### Exercise prompt
Find the line containing "set_option Elab.async false" in the data below and repeat it, along with all later lines, exactly through the last one.

════════

-- ==== Sys2Proof/Laws/CmdKeeps.lean ====
section
/-! SUPPORT. Every command keeps the canonical form, the fuses and the queue (Keeps), by the laws of the operations. -/

set_option Elab.async false

namespace Sys2Proof.Machine

variable {s t : State}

════════

### Result for this exercise
set_option Elab.async false

namespace Sys2Proof.Machine

variable {s t : State}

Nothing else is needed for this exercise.